In this cross-sectional study, the CRBS was administered globally via an online survey to more than 2000 patients from 16 countries in all six regions of the World Health Organization. Community members from the International Council on Cardiovascular Prevention and Rehabilitation (ICCPR) helped recruit participants by identifying inpatient cardiac patients who were eligible for cardiac rehabilitation (CR) and patients who were just beginning CR. This is the first international study on barriers to CR utilization, including data from all regions of the world, and presents the first quantitative barrier data from Africa, as well as several European and Western Pacific countries. About 42% of the participants were women.

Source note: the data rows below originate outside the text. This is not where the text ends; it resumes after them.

-- ==== Sys2Proof/Machine/Core.lean ====
section
/-! DEFINITION. The machine as the host's interface takes it. -/

def Sys2Proof.core : Host.Core :=
  { State := Sys2Proof.Machine.State
    Fault := Sys2Proof.Machine.Fault
    Refusal := Sys2Proof.Machine.Refusal
    step := Sys2Proof.Machine.step
    reset := Sys2Proof.Machine.State.reset }
end

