-- ==== Sys2Proof/Certificates/Slice0/Obligations.lean ====
section
/-! DEFINITION. The statements for the provers: what the spec's rules say the block does, about every state. Each
docstring names the rule it formalises. `t` is always the state after the request, and an equation
`t = { s with … }` is a frame: everything it does not name is unchanged. Many of these rules the spec itself marks as a
decision or a derivation of its own: the statements take them as the spec gives them [log 16]. -/

open Sys2Proof Sys2Proof.Machine

/-! ### Requests, encodings, steps -/

/-- 30_encoding R90, R93, 20_memory R80: a step performs the request in front of the inbox, which is consumed [log 2]. -/
def Obligations.StepPerformsTheDecodedRequest : Prop :=
  ∀ (s : State) (r : Request) (rest : List Request) (i : Instr),
    s.inbox = r :: rest → decode s.cfg r = .instr i → step s = exec i { s with inbox := rest }

/-- 30_encoding R96, for a header of R91 or R104 that names nothing: the request is consumed, the mark set, the reason
named, nothing else changed. That the run goes on is the model's reading of the mark [log 4]. -/
def Obligations.StepRefusesAnUndecodableHeader : Prop :=
  ∀ (s : State) (r : Request) (rest : List Request) (reason : RefuseReason),
    s.inbox = r :: rest → decode s.cfg r = .rejected reason →
    step s =
      .next { s with inbox := rest, refused := true, out := { Outputs.none with refusal := some reason } }

/-- The headers that name a request (30_encoding R91, R92, R104). -/
def requestHeaders : List Word :=
  [0x11, 0x21, 0x31, 0x2, 0x3, 0x4, 0x5, 0x6, 0x7, 0x8, 0x9, 0xA, 0xB]

/-- 30_encoding R91, R104, R127: which headers name a request, which is a reserved access kind, and that every other
header is a reserved request. That a header which R91 and R104 both refuse counts as the latter is the model's choice
[log 24]. -/
def Obligations.HeaderNamesARequestExactlyWhen : Prop :=
  ∀ (cfg : Config) (r : Request),
    ((∃ i, decode cfg r = .instr i) ↔ r.header ∈ requestHeaders) ∧
    (decode cfg r = .rejected .reservedAccessKind ↔ r.header = 0x1) ∧
    (decode cfg r = .rejected .reservedRequest ↔ r.header ≠ 0x1 ∧ r.header ∉ requestHeaders)

/-- Decode and encode agree on every well-formed request, every operand at every value (30_encoding R92, R113,
R128). -/
def Obligations.DecodeReturnsTheEncodedRequest : Prop :=
  ∀ (cfg : Config) (i : Instr), WellFormed cfg i = true → decode cfg (encode cfg i) = .instr i

/-- What decodes is well formed, in every implementation of 00_scope R4. -/
def Obligations.DecodedRequestsAreWellFormed : Prop :=
  ∀ (cfg : Config) (r : Request) (i : Instr), cfg.wf = true → decode cfg r = .instr i → WellFormed cfg i = true

/-- Words of 95_test_vectors L3 and of 30_encoding R92, R104, R113, written out, and what they are. -/
def Obligations.WordsOfTheSpecDecode : Prop :=
  ∀ cfg : Config, cfg.wf = true →
    decode cfg ⟨0x21, 0x4010, 0x104, 0, 0, 0, 0⟩ = .instr (.translateRead 0x4010 0x104) ∧
    decode cfg ⟨0x31, 0x4010, 0x108, 0, 0, 0, 0⟩ = .instr (.translateWrite 0x4010 0x108) ∧
    decode cfg ⟨0x11, 0x8000, 0x40, 0, 0, 0, 0⟩ = .instr (.translateFetch 0x8000 0x40) ∧
    decode cfg ⟨0x3, cfg.auxId .tlbcommand, 0x7, 0x1004, 0, 0, 0⟩ = .instr (.tlbcmdInsert 0x1004) ∧
    decode cfg ⟨0x3, cfg.auxId .pid, 0x80000007, 0x100, 0, 0, 0⟩ =
      .instr (.auxWrite (cfg.auxId .pid) 0x80000007 0x100) ∧
    decode cfg ⟨0x6, 9, 0, 0, 0, 0x200, 0x204⟩ = .instr (.raise 9 0 0 0 0x200 0x204) ∧
    decode cfg ⟨0xB, 0xFF, 1, 0, 0, 0, 0⟩ = .instr (.line 0xFF true) ∧
    decode cfg ⟨0xA, 0x80000000, 0, 0, 0, 0, 0⟩ = .instr (.statusWrite 0x80000000)

/-- 30_encoding R93: every request clears the outputs first, so that what it does, outputs included, does not depend on
the outputs before it. Every request completes in one step (00_scope R5, R6). -/
def Obligations.EveryRequestCompletesAndClearsTheOutputsFirst : Prop :=
  ∀ (i : Instr) (s : State), ∃ t, ∀ o : Outputs, exec i { s with out := o } = .next t

/-- 10_state R50, 30_encoding R96: a request that is refused changes nothing but the mark and the reason named; the
mark is set exactly by a refusal and never cleared. -/
def Obligations.RefusalSetsOnlyTheMarkAndNothingClearsIt : Prop :=
  ∀ (i : Instr) (s t : State), exec i s = .next t →
    t.refused = (s.refused || t.out.refusal.isSome) ∧
    (t.out.refusal ≠ none → t = { s with refused := true, out := { Outputs.none with refusal := t.out.refusal } })

/-- 10_state R42, 70 R323: only `LINE` changes an input line or `irq_req`, `RESET` among the requests that do not. The
parameters (00_scope R4) and the waiting requests are no request's to change. -/
def Obligations.RequestsKeepParametersAndInputs : Prop :=
  ∀ (i : Instr) (s t : State), exec i s = .next t →
    t.cfg = s.cfg ∧ t.inbox = s.inbox ∧
    ((∀ src level, i ≠ .line src level) → t.irq.lines = s.irq.lines ∧ t.irq.irqReq = s.irq.irqReq)

/-- 20_memory R71: of all requests only the pushes of an interrupt entry write physical memory, where no other agent
does. -/
def Obligations.OnlyInterruptEntryWritesMemory : Prop :=
  ∀ (i : Instr) (s t : State), s.undisturbed → (∀ pc, i ≠ .irqPoll pc) → exec i s = .next t →
    t.mem = s.mem ∧ t.undisturbed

The study findings show that although female cardiac patients have a somewhat higher burden of barriers in the Western Pacific and the Americas than men, both men and women have significant barriers, which must be addressed to optimize CR utilization. Barriers for women were higher in the Western Pacific and Southeast Asia regions compared to other regions, with lack of awareness of cardiac rehabilitation (CR) being the largest barrier in both. Men in the Eastern Mediterranean region reported greater barriers than women. Unemployed women reported significantly greater barriers than those who were employed.
Among women who were not enrolled in CR programs, their biggest barriers were not knowing about CR, that the program did not contact them after referral, cost, and finding exercise exhausting or painful. Among women who were enrolled in a program, their greatest barriers to session adherence were distance, travel, family responsibilities, and difficulties accessing sessions that require in-person assistance (i.e., transportation).
Through the study, also for the first time, participants were provided with potential mitigation strategies to help overcome these barriers, such as speaking with a healthcare provider about how to access a program or doing a program at home. More than 70% of women and 40% of men rated the barrier-specific information provided as “helpful” or “very helpful . ” These observations should encourage the application of these types of mitigation strategies, as well as the development of further research on active mitigation strategies to improve adherence to cardiac rehabilitation (CR) programs.
Professor Grace already has further research underway to test whether strategies to mitigate the key barriers identified can result in increased RC participation. "We hope this will lead to more women enrolling in CR, and that would certainly have a positive impact on their health and well-being outcomes."
She urges: “Patients may have legitimate barriers to attending CR, but we recommend that they discuss them with healthcare providers as there are proven strategies to overcome them. Please help spread the word that cardiac rehabilitation (CR) is available in most countries around the world and saves lives! ”
A resource for patients to evaluate their own barriers along with mitigation suggestions is provided on the ICCPR website (Spanish version).